HumanNorm: Learning Normal Diffusion Model for High-quality and Realistic 3D Human Generation

Project Page | Paper | Video

Official implementation of HumanNorm, a method for generating high-quality and realistic 3D Humans from prompts.

Xin Huang^1*, Ruizhi Shao^2*, Qi Zhang¹, Hongwen Zhang², Ying Feng¹, Yebin Liu², Qing Wang¹
¹Northwestern Polytechnical University, ²Tsinghua University, ^*Equal Contribution

CVPR 2024

teaser_low.mp4

Method Overview

Installation

This part is the same as the original threestudio. Skip it if you already have installed the environment.

See installation.md for additional information, including installation via Docker.

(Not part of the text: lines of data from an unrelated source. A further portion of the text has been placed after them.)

-- ==== Sys2Proof/Machine/Stream.lean ====
section
/-! DEFINITION. Family: the Stream Receiver: MARK_WORD, STREAM_WORD, FRAMING_ERROR, FALSE_START, IDLE, LOSS_TIMER_EXPIRY, CONFIG_STREAM
and READ_STREAM (R118 to R138). -/

namespace Sys2Proof.Machine
open Sys2Proof Host

/-- Change the receiver. -/
def updStream (f : StreamReceiver → StreamReceiver) (s : State) : State := { s with stream := f s.stream }

/-- The receiver enters MUTED and its staging buffer is emptied (R120). -/
def mute (x : StreamReceiver) : StreamReceiver := { x with receiver := .muted, staging := [] }

/-- A mark word evaluated as a header: with a window and a matching or broadcast id it opens a packet as word 1, else the
receiver is MUTED (R121). -/
def evaluateHeader (data : Byte) (noise : Bool) (x : StreamReceiver) : StreamReceiver :=
  if x.record.count ≠ 0 ∧ (data = x.record.id ∨ data = 255) then
    { x with receiver := .collecting, staging := [{ data := data, noise := noise }] }
  else mute x

/-! ### Packets (R120 to R126) -/

/-- The sum of the data values modulo 256 (R123). -/
def checkSum (ws : List StagedWord) : Byte := ws.foldl (fun acc w => acc + w.data) 0

/-- What the evaluation of a packet comes to (R123). -/
inductive PacketVerdict where
  | noise | short | check | accepted
  deriving DecidableEq, Repr

/-- The four tests at a packet's end, in this order; the first that fails gives the discard reason (R123). -/
def evaluatePacket (width : SlotWidth) (ws : List StagedWord) : PacketVerdict :=
  if ws.any (·.noise) then .noise
  else if ws.length < 3 then .short
  else if width = .wide ∧ (ws.length - 3) % 2 = 1 then .short
  else if checkSum ws ≠ 0 then .check
  else .accepted

/-- The levels of the level words of a NARROW packet: data value × 257 (R125). -/
def narrowLevels (ds : List Byte) : List Level := ds.map fun d => BitVec.ofNat 16 (d.toNat * 257)

/-- The levels of the level words of a WIDE packet: two words each, high byte first (R125). -/
def wideLevels : List Byte → List Level
  | hi :: lo :: ds => word16 hi lo :: wideLevels ds
  | _ => []

/-- The slot levels of an accepted packet, from its first slot up: the words from word 3 to the one before the check (R125). -/
def packetLevels (width : SlotWidth) (ws : List StagedWord) : List Level :=
  let ds := ((ws.drop 2).dropLast).map (·.data)
  match width with
  | .narrow => narrowLevels ds
  | .wide => wideLevels ds

/-- The first slot number: the data value of word 2 (R125). -/
def firstSlot (ws : List StagedWord) : Nat :=
  match ws.drop 1 with
  | w :: _ => w.data.toNat
  | [] => 0

/-- The level an accepted packet gives a channel: slot base + (h - first) maps to channel h of the window, if the packet
carries it (R125). -/
def mappedLevel (rec : StreamRecord) (ws : List StagedWord) (h : Chan) : Option Level :=
  if inRun rec.first rec.count h then
    let slot := rec.slotBase + (h.val - rec.first)
    if firstSlot ws ≤ slot then (packetLevels rec.width ws)[slot - firstSlot ws]? else none
  else none

/-- A stream application on one channel (R15): a new claim is placed; a claim whose level differs from the value is placed;
one whose level equals it is set where it stands. In every case it is STEADY at the value, with notify and watch no. -/
def streamClaim (v : Level) : Claim :=
  { source := .str, state := .steady, level := v, target := v, notify := false, watch := false }

/-- Level, target and state of an existing STR claim are set; notify and watch are not written (R2, R15). -/
def setStreamClaim (v : Level) (c : Claim) : Claim := { c with state := .steady, level := v, target := v }

/-- The list of a mapped channel after a stream application (R15). -/
def applySlot (prio : Source → Fin 8) (v : Level) (l : List Claim) : List Claim :=
  match findClaim .str l with
  | none => placeClaim prio (streamClaim v) l
  | some c =>
    if v = c.level then mapClaim .str (setStreamClaim v) l
    else placeClaim prio (setStreamClaim v c) (removeClaim .str l)

/-- The lists after a stream application (R15). -/
def appliedLists (ws : List StagedWord) (s : State) : Vector (List Claim) 64 :=
  Vector.ofFn fun h =>
    match mappedLevel s.stream.record ws h with
    | some v => applySlot (priorityOf s) v (s.store.lists.get h)
    | none => s.store.lists.get h

/-- STREAM_UP and STREAM_LOST (R132, R190). -/
def streamNotice (kind : NoticeKind) (value : BitVec 16) (s : State) : Notice :=
  { kind := kind, subject := Source.str.code, item := 0xFF, tag := 0, value := value,
    extra := BitVec.ofNat 16 (claimCount s .str) }

/-- Raise a notice of the STREAM class (R132). -/
def raiseStream (kind : NoticeKind) (value : BitVec 16) (s : State) : State :=
  raise (toSubscribers .stream (streamNotice kind value s) s) s

/-- An accepted packet (R126): counted, applied, the loss timer restarted, and the stream LIVE, with STREAM_UP if it was
WAITING or LOST. -/
def acceptPacket (ws : List StagedWord) (s : State) : State :=
  let left := s.stream.record.state
  let t := updStream (fun x =>
    { x with counters := { x.counters with accepted := bump x.counters.accepted }, lossRemaining := x.record.lostTimeout }) s
  let u := applyChange (appliedLists ws t) noneDone t
  if left = .waiting ∨ left = .lost then
    raiseStream .streamUp (left.code.setWidth 16)
      (updStream (fun x => { x with record := { x.record with state := .live } }) u)
  else u

/-- The end of a packet in COLLECTING: it is evaluated, counted under its verdict, and applied if accepted. The receiver is
left MUTED with its buffer emptied; a mark word that ended the packet is evaluated afterwards (R123). -/
def endPacket (s : State) : State :=
  let ws := s.stream.staging
  let t := updStream mute s
  match evaluatePacket s.stream.record.width ws with
  | .noise => updStream (fun x => { x with counters := { x.counters with noise := bump x.counters.noise } }) t
  | .short => updStream (fun x => { x with counters := { x.counters with short := bump x.counters.short } }) t
  | .check => updStream (fun x => { x with counters := { x.counters with check := bump x.counters.check } }) t
  | .accepted => acceptPacket ws t

/-- A packet in COLLECTING ends; in MUTED there is none (R120). -/
def endPacketIfAny (s : State) : State :=
  match s.stream.receiver with
  | .muted => s
  | .collecting => endPacket s

/-- A stop bit of a good word, or an event that ends the wait for idle (R119, R135). -/
def armIdle (b : Bool) (s : State) : State := updStream (fun x => { x with idleArmed := b }) s

/-- What the receiver waits for after a fall of the line it has taken: a sample at 1 (R119), or the next fall at once. -/
def seek (high : Bool) (s : State) : State := updStream (fun x => { x with awaitsHigh := high }) s

/-- The fall after these samples is one the receiver takes: no reset lasts (R138), and it does not still wait for a sample
at 1 (R119, R135, R138). -/
def takesFall (lead : List Bool) (s : State) : Bool := !resetLasts s && (!s.stream.awaitsHigh || lead.any id)

/-! ### The rows -/

/-- MARK_WORD: the packet in collection ends and is evaluated, then the word is evaluated as a header (R121, R123). -/
def markWord (w : WordSamples) (s : State) : State :=
  if takesFall w.lead s = false then s
  else
    match lineWord w with
    | .word data true noise => updStream (evaluateHeader data noise) (armIdle true (seek false (endPacketIfAny s)))
    | .word _ false _ | .falseStart | .framing => s

def execMarkWord (w : WordSamples) (s : State) : Outcome State Fault Refusal := .next (markWord w s)

/-- A word without mark bit in COLLECTING is appended; the 132nd discards the packet as OVERLONG (R122). -/
def appendWord (data : Byte) (noise : Bool) (x : StreamReceiver) : StreamReceiver :=
  match x.receiver with
  | .muted => x
  | .collecting =>
    if x.staging.length < Config.stagingWords then { x with staging := x.staging ++ [{ data := data, noise := noise }] }
    else mute { x with counters := { x.counters with overlong := bump x.counters.overlong } }

/-- STREAM_WORD (R122). -/
def streamWord (w : WordSamples) (s : State) : State :=
  if takesFall w.lead s = false then s
  else
    match lineWord w with
    | .word data false noise => armIdle true (seek false (updStream (appendWord data noise) s))
    | .word _ true _ | .falseStart | .framing => s

def execStreamWord (w : WordSamples) (s : State) : Outcome State Fault Refusal := .next (streamWord w s)

/-- A framing error in COLLECTING discards the packet; in MUTED it is ignored and not counted (R121, R122). -/
def framingDiscard (x : StreamReceiver) : StreamReceiver :=
  match x.receiver with
  | .muted => x
  | .collecting => mute { x with counters := { x.counters with framing := bump x.counters.framing } }

/-- FRAMING_ERROR: no idle event follows until the next good word, and the next word is sought only once the line has been
sampled at 1, so that a break of any length gives one framing error (R119, R122). -/
def framingError (w : WordSamples) (s : State) : State :=
  if takesFall w.lead s = false then s
  else
    match lineWord w with
    | .framing => armIdle false (seek true (updStream framingDiscard s))
    | .word _ _ _ | .falseStart => s

def execFramingError (w : WordSamples) (s : State) : Outcome State Fault Refusal := .next (framingError w s)

/-- FALSE_START: no word is formed, nothing is counted, no noise mark is kept, the idle count goes on, and a word is sought from
the next fall (R118, R119). -/
def falseStart (w : StartSamples) (s : State) : State :=
  if takesFall w.lead s && vote w.start then seek false s else s

def execFalseStart (w : StartSamples) (s : State) : Outcome State Fault Refusal := .next (falseStart w s)

/-- IDLE: handed on once for each stop bit it follows (R119); a packet in collection ends, and the receiver is MUTED (R123). -/
def idleEvent (s : State) : State :=
  if resetLasts s ∨ s.stream.idleArmed = false then s else endPacketIfAny (armIdle false s)

def execIdle (s : State) : Outcome State Fault Refusal := .next (idleEvent s)

/-- The expiry of the loss timer (R130). It runs in LIVE alone (R129), and not while a reset lasts (R183). -/
def lossEvent (s : State) : State :=
  if resetLasts s ∨ s.stream.record.state ≠ .live then s
  else
    let rec' := s.stream.record
    let t := updStream (fun x => { x with record := { x.record with state := .lost }, lossRemaining := 0 }) s
    let u := match rec'.lossPolicy with
      | .hold => t
      | .release => releaseAllOf .str { steps := rec'.lossFade, tag := 0, notify := false } t
    raiseStream .streamLost (rec'.lossPolicy.code.setWidth 16) u

def execLossTimerExpiry (s : State) : Outcome State Fault Refusal := .next (lossEvent s)

/-! ### CONFIG_STREAM and READ_STREAM -/

/-- The lists with every STR claim removed (R22). -/
def withoutStream (s : State) : Vector (List Claim) 64 := Vector.ofFn fun h => removeClaim .str (s.store.lists.get h)

/-- The receiver's part of a reconfiguration: a packet in assembly is discarded as RECONFIGURED, a word being sampled is
abandoned with the idle count and the next one sought once the line has been sampled at 1, the loss timer stops (R134, R135). -/
def reconfigure (rec : StreamRecord) (x : StreamReceiver) : StreamReceiver :=
  let y := match x.receiver with
    | .muted => x
    | .collecting => { x with counters := { x.counters with reconfigured := bump x.counters.reconfigured } }
  { mute y with record := rec, lossRemaining := 0, idleArmed := false, awaitsHigh := true }

/-- The record a CONFIG_STREAM writes: every field of the request, the state by the count; the priority is kept (R134). -/
def streamRecordOf (r : Request) (width : SlotWidth) (policy : LossPolicy) (old : StreamRecord) : StreamRecord :=
  { state := if r.num 3 = 0 then .off else .waiting
    priority := old.priority
    id := r.byte 0
    slotBase := r.num 1
    first := r.num 2
    count := r.num 3
    width := width
    divisor := r.num16 6
    lostTimeout := r.num16 8
    lossPolicy := policy
    lossFade := r.num16 10 }

/-- The range check of CONFIG_STREAM but for width and loss policy (R133). -/
def streamInRange (r : Request) : Bool :=
  decide (r.byte 0 ≠ 255) && decide (r.num 2 ≤ 63) && decide (r.num 3 ≤ 64) && decide (r.num 2 + r.num 3 ≤ 64) &&
    decide (r.num 1 + r.num 3 ≤ 256) && decide (r.num16 6 ≤ 4095) && decide (50 ≤ r.num16 8) && decide (r.num16 8 ≤ 2000)

/-- CONFIG_STREAM after its checks 2 to 4 (R133 to R135): the space check, then as one change the STR claims are removed, the
reservation moves from the old count to the new (R22), and the record is written. -/
def runConfigStream (_p : Port) (r : Request) (s : State) : Reply :=
  match widthOfCode (r.byte 4), lossPolicyOfCode (r.byte 5) with
  | some width, some policy =>
    if streamInRange r = false then refuse .range s
    else
      let m := s.stream.record.count
      let n := r.num 3
      if s.store.free + m < n then
        { status := .noClaimSpace, body := [byteOf n, byteOf (s.store.free + m)], state := s }
      else
        let rec' := streamRecordOf r width policy s.stream.record
        let t := applyChange (withoutStream s) noneDone (updStream (reconfigure rec') s)
        let u := { t with store := { t.store with free := s.store.free + m - n, reservedUnused := n } }
        answer [rec'.state.code, byteOf (heldOn .str everywhere s), byteOf u.store.free, byteOf n] u
  | _, _ => refuse .range s

/-- CONFIG_STREAM (R134). -/
def execConfigStream (s : State) : Outcome State Fault Refusal := .next (execute .configStream runConfigStream s)

/-- The body of a READ_STREAM response (R136, R189). -/
def streamReport (x : StreamReceiver) (strClaims : Nat) : List Byte :=
  [x.record.id, byteOf x.record.slotBase, byteOf x.record.first, byteOf x.record.count, x.record.width.code,
   x.record.lossPolicy.code] ++
  bytesOf x.record.divisor ++ bytesOf x.record.lostTimeout ++ bytesOf x.record.lossFade ++
  [byteOf x.record.priority.val, x.record.state.code, x.receiver.code] ++ bytesOf x.lossRemaining ++ [byteOf strClaims] ++
  bytesOf x.counters.accepted ++ bytesOf x.counters.framing ++ bytesOf x.counters.noise ++ bytesOf x.counters.overlong ++
  bytesOf x.counters.short ++ bytesOf x.counters.check ++ bytesOf x.counters.reconfigured

/-- READ_STREAM after its checks 2 to 4 (R136): with clear set, the counters are set to 0 after their values are taken. -/
def runReadStream (_p : Port) (r : Request) (s : State) : Reply :=
  if setWithin (r.byte 0) 1 = false then refuse .range s
  else
    answer (streamReport s.stream (claimCount s .str))
      (if (r.byte 0).getLsbD 0 then updStream (fun x => { x with counters := StreamCounters.zero }) s else s)

/-- READ_STREAM (R136). -/
def execReadStream (s : State) : Outcome State Fault Refusal := .next (execute .readStream runReadStream s)

end Sys2Proof.Machine
end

You must have an NVIDIA graphics card with at least 20GB VRAM and have CUDA installed.
Install Python >= 3.8.
(Optional, Recommended) Create a virtual environment:

pip3 install virtualenv # if virtualenv is installed, skip it
python3 -m virtualenv venv
. venv/bin/activate

# Newer pip versions, e.g. pip-23.x, can be much faster than old versions, e.g. pip-20.x.
# For instance, it caches the wheels of git packages to avoid unnecessarily rebuilding them later.
python3 -m pip install --upgrade pip

Install PyTorch >= 1.12. We have tested on torch1.12.1+cu113 and torch2.0.0+cu118, but other versions should also work fine.

# torch1.12.1+cu113
pip install torch==1.12.1+cu113 torchvision==0.13.1+cu113 --extra-index-url https://download.pytorch.org/whl/cu113
# or torch2.0.0+cu118
pip install torch torchvision --index-url https://download.pytorch.org/whl/cu118

(Optional, Recommended) Install ninja to speed up the compilation of CUDA extensions:

pip install ninja

Install dependencies:

pip install -r requirements.txt

(Optional) tiny-cuda-nn installation might require downgrading pip to 23.0.1

Download Finetuned Models

You can download our fine-tuned models on HuggingFace: Normal-adapted-model, Depth-adapted-model, Normal-aligned-model and ControlNet. We provide the script to download load these models.

./download_models.sh

After downloading, the pretrained_models/ is structured like:

./pretrained_models
├── normal-adapted-sd1.5/
├── depth-adapted-sd1.5/
├── normal-aligned-sd1.5/
└── controlnet-normal-sd1.5/

Download Tets

You can download the predefined Tetrahedra for DMTET by

sudo apt-get install git-lfs # install git-lfs
cd load/
sudo chmod +x download.sh
./download.sh

After downloading, the load/ is structured like:

./load
├── lights/
├── shapes/
└── tets
    ├── ...
    ├── 128_tets.npz
    ├── 256_tets.npz
    ├── 512_tets.npz
    └── ...

Quickstart

The directory scripts contains scripts used for full-body, half-body, and head-only human generations. The directory configs contains parameter settings for all these generations. HumanNorm generates 3D humans in three steps including geometry generation, coarse texture generation, and fine texture generation. You can directly execute these three steps using these scripts. For example,

./script/run_generation_full_body.sh

After generation, you can get the result for each step.

output.mp4

You can also modify the prompt in run_generation_full_body.sh to generate other models. The script looks like this:

#!/bin/bash
exp_root_dir="./outputs"
test_save_path="./outputs/rgb_cache"
timestamp="_20231223"
tag="curry"
prompt="a DSLR photo of Stephen Curry"

# Stage1: geometry generation
exp_name="stage1-geometry"
python launch.py \
    --config configs/humannorm-geometry-full.yaml \
    --train \
    timestamp=$timestamp \
    tag=$tag \
    name=$exp_name \
    exp_root_dir=$exp_root_dir \
    data.sampling_type="full_body" \
    system.prompt_processor.prompt="$prompt, black background, normal map" \
    system.prompt_processor_add.prompt="$prompt, black background, depth map" \
    system.prompt_processor.human_part_prompt=false \
    system.geometry.shape_init="mesh:./load/shapes/full_body.obj"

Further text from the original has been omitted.